Ternary Heapsort

Ternary heapsort replaces the binary heap with a ternary heap, where each node has up to three children instead of two. This reduces the height of the heap, which can reduce the number of levels traversed during heap operations.

The tradeoff is that each step may require more comparisons to select the largest child.

Problem

Given an array $A$ of length $n$ , reorder it such that:

A[0] \le A[1] \le \dots \le A[n-1]

Idea

In a ternary heap, the children of node $i$ are:

3i + 1,\quad 3i + 2,\quad 3i + 3

This reduces the height of the heap to:

O(\log_3 n)

which is smaller than the binary heap height:

O(\log_2 n)

Algorithm

ternary_heapsort(A):
    build_ternary_heap(A)

    for i from n - 1 down to 1:
        swap A[0] and A[i]
        heapify(A, 0, i)

Heap construction:

build_ternary_heap(A):
    for i from floor((n - 2) / 3) down to 0:
        heapify(A, i, n)

Heapify:

heapify(A, i, size):
    largest = i

    c1 = 3*i + 1
    c2 = 3*i + 2
    c3 = 3*i + 3

    if c1 < size and A[c1] > A[largest]:
        largest = c1
    if c2 < size and A[c2] > A[largest]:
        largest = c2
    if c3 < size and A[c3] > A[largest]:
        largest = c3

    if largest != i:
        swap A[i] and A[largest]
        heapify(A, largest, size)

Example

Let:

A = [4, 9, 7, 1, 3, 6, 2]

Construct a ternary heap:

[9, 4, 7, 1, 3, 6, 2]

Then repeatedly extract the maximum and restore the heap until sorted.

Correctness

The heap property ensures that every parent node is greater than or equal to its children. The root is therefore the maximum element. Swapping it with the last element places it in its correct position. Repeating this process produces a sorted array.

Complexity

metric	value
build heap	$O(n)$
extraction	$O(n \log n)$

Height:

O(\log_3 n)

Each heapify step examines up to three children, so comparisons per level increase slightly.

Total complexity remains:

O(n \log n)

Properties

property	value
stable	no
in-place	yes
branching factor	3
height	lower than binary heap
comparisons per level	higher

Notes

Ternary heapsort trades fewer levels for more comparisons at each level. In practice, performance depends on hardware and data patterns.

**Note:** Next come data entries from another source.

-- ==== Sys2Proof/Certificates/Slice0/Obligations.lean ====
section
/-! DEFINITION. The statements for the provers. A body runs at a state whose pc is already past the instruction
(spec/30_encoding.md R56), so `exec i s` is the effect of the pseudocode of the row's rule. -/

open Sys2Proof Sys2Proof.Machine

/-! ## Construction and the invariant -/

/-- R36: construction leaves the whole array zero and the Timer zeroed, whatever the parameters. -/
def Obligations.ConstructionZeroesMemoryAndTimer : Prop :=
  ∀ (p : Params) (pc0 : Word) (r : Regs),
    (∀ a : Word, (State.construct p pc0 r).mem.read a.toNat = 0x00 ∧ (State.construct p pc0 r).memRead a = 0x00) ∧
    (State.construct p pc0 r).timer = { div := 0, divCounter := 0, tima := 0, timaCounter := 0, tma := 0, tac := 0 }

/-- 10_state.md section 9 (the spec's decisions D1-D4): the constructed engine, for every value of the parameters
`reset_pc` and `reset_regs`. The values `State.reset` takes for the two are the model's (log entries 2, 3). -/
def Obligations.ConstructedEngine : Prop :=
  ∀ (p : Params) (pc0 : Word) (r : Regs),
    let s := State.construct p pc0 r
    s.pc = pc0 ∧ s.sp = 0xFFFE ∧ s.regs = { r with f := r.f &&& 0xF0 } ∧ s.ime = false ∧ s.imeScheduled = false ∧
    s.halted = false ∧ s.ifReg = 0x00 ∧ s.ieReg = 0x00 ∧ s.params = p

/-- Every constructed state, `State.reset` with it, meets the invariant. -/
def Obligations.ConstructedStatesMeetInv : Prop :=
  State.reset.Inv ∧ ∀ (p : Params) (pc0 : Word) (r : Regs), (State.construct p pc0 r).Inv

/-- Every step keeps the invariant (canonical memory, F[3:0] zero, the counter bounds of 10_state.md R17 and R24)
and the parameters. -/
def Obligations.StepKeepsInv : Prop :=
  ∀ s t : State, s.Inv → step s = .next t → t.Inv ∧ t.params = s.params

/-! ## Memory -/

/-- The routing of 20_memory.md section 2, and what a read after a write gives (decision D20 on `div_counter`). -/
def Obligations.ByteAccessRouting : Prop :=
  (∀ s : State, s.memRead 0xFF04 = s.timer.div ∧ s.memRead 0xFF05 = s.timer.tima ∧
    s.memRead 0xFF06 = s.timer.tma ∧ s.memRead 0xFF07 = s.timer.tac) ∧
  (∀ (s : State) (v : Byte),
    s.memWrite 0xFF04 v = { s with timer := { s.timer with div := 0, divCounter := 0 } } ∧
    s.memWrite 0xFF05 v = { s with timer := { s.timer with tima := v } } ∧
    s.memWrite 0xFF06 v = { s with timer := { s.timer with tma := v } } ∧
    s.memWrite 0xFF07 v = { s with timer := { s.timer with tac := v } }) ∧
  (∀ (s : State) (a : Word) (v : Byte), (a < 0xFF04 ∨ 0xFF07 < a) →
    s.memRead a = s.mem.read a.toNat ∧ s.memWrite a v = { s with mem := s.mem.write a.toNat v }) ∧
  (∀ (s : State) (a b : Word) (v : Byte), s.mem.wf = true →
    (s.memWrite a v).memRead b = if b = a then (if a = 0xFF04 then 0x00 else v) else s.memRead b)

/-- The canonical form (log entry 4): memories that read alike are equal, and writing a byte twice is writing it
once (20_memory.md section 5). -/
def Obligations.CanonicalMemoriesAgree : Prop :=
  (∀ m n : Memory, m.wf = true → n.wf = true → (∀ a : Word, m.read a.toNat = n.read a.toNat) → m = n) ∧
  (∀ (s : State) (a : Word) (v : Byte), s.mem.wf = true → (s.memWrite a v).memWrite a v = s.memWrite a v)

/-! ## The Register File -/

/-- R16: the four views, high byte first; AF masks the low nibble of F on a write; a write changes the two registers
of its pair and nothing else. -/
def Obligations.RegisterPairViews : Prop :=
  (∀ s : State, s.bc.toNat = s.regs.b.toNat * 256 + s.regs.c.toNat ∧ s.de.toNat = s.regs.d.toNat * 256 + s.regs.e.toNat ∧
    s.hl.toNat = s.regs.h.toNat * 256 + s.regs.l.toNat ∧ s.af.toNat = s.regs.a.toNat * 256 + s.regs.f.toNat) ∧
  (∀ (s : State) (v : Word), (s.setBc v).bc = v ∧ (s.setDe v).de = v ∧ (s.setHl v).hl = v ∧ (s.setAf v).af = v &&& 0xFFF0) ∧
  (∀ (s : State) (v : Word),
    s.setBc v = { s with regs := { s.regs with b := v.extractLsb' 8 8, c := v.extractLsb' 0 8 } } ∧
    s.setDe v = { s with regs := { s.regs with d := v.extractLsb' 8 8, e := v.extractLsb' 0 8 } } ∧
    s.setHl v = { s with regs := { s.regs with h := v.extractLsb' 8 8, l := v.extractLsb' 0 8 } } ∧
    s.setAf v = { s with regs := { s.regs with a := v.extractLsb' 8 8, f := v.extractLsb' 0 8 &&& 0xF0 } })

Binary heaps are more common, but higher arity heaps can perform better in some environments.

This idea generalizes to $d$ -ary heaps, where each node has $d$ children.

Implementation

def ternary_heapsort(a):
    n = len(a)

    def heapify(i, size):
        largest = i
        c1 = 3 * i + 1
        c2 = 3 * i + 2
        c3 = 3 * i + 3

        if c1 < size and a[c1] > a[largest]:
            largest = c1
        if c2 < size and a[c2] > a[largest]:
            largest = c2
        if c3 < size and a[c3] > a[largest]:
            largest = c3

        if largest != i:
            a[i], a[largest] = a[largest], a[i]
            heapify(largest, size)

    for i in range((n - 2) // 3, -1, -1):
        heapify(i, n)

    for i in range(n - 1, 0, -1):
        a[0], a[i] = a[i], a[0]
        heapify(0, i)

    return a

func TernaryHeapSort(a []int) {
	n := len(a)

	var heapify func(int, int)
	heapify = func(i, size int) {
		largest := i

		c1 := 3*i + 1
		c2 := 3*i + 2
		c3 := 3*i + 3

		if c1 < size && a[c1] > a[largest] {
			largest = c1
		}
		if c2 < size && a[c2] > a[largest] {
			largest = c2
		}
		if c3 < size && a[c3] > a[largest] {
			largest = c3
		}

		if largest != i {
			a[i], a[largest] = a[largest], a[i]
			heapify(largest, size)
		}
	}

	for i := (n - 2) / 3; i >= 0; i-- {
		heapify(i, n)
	}

	for i := n - 1; i > 0; i-- {
		a[0], a[i] = a[i], a[0]
		heapify(0, i)
	}
}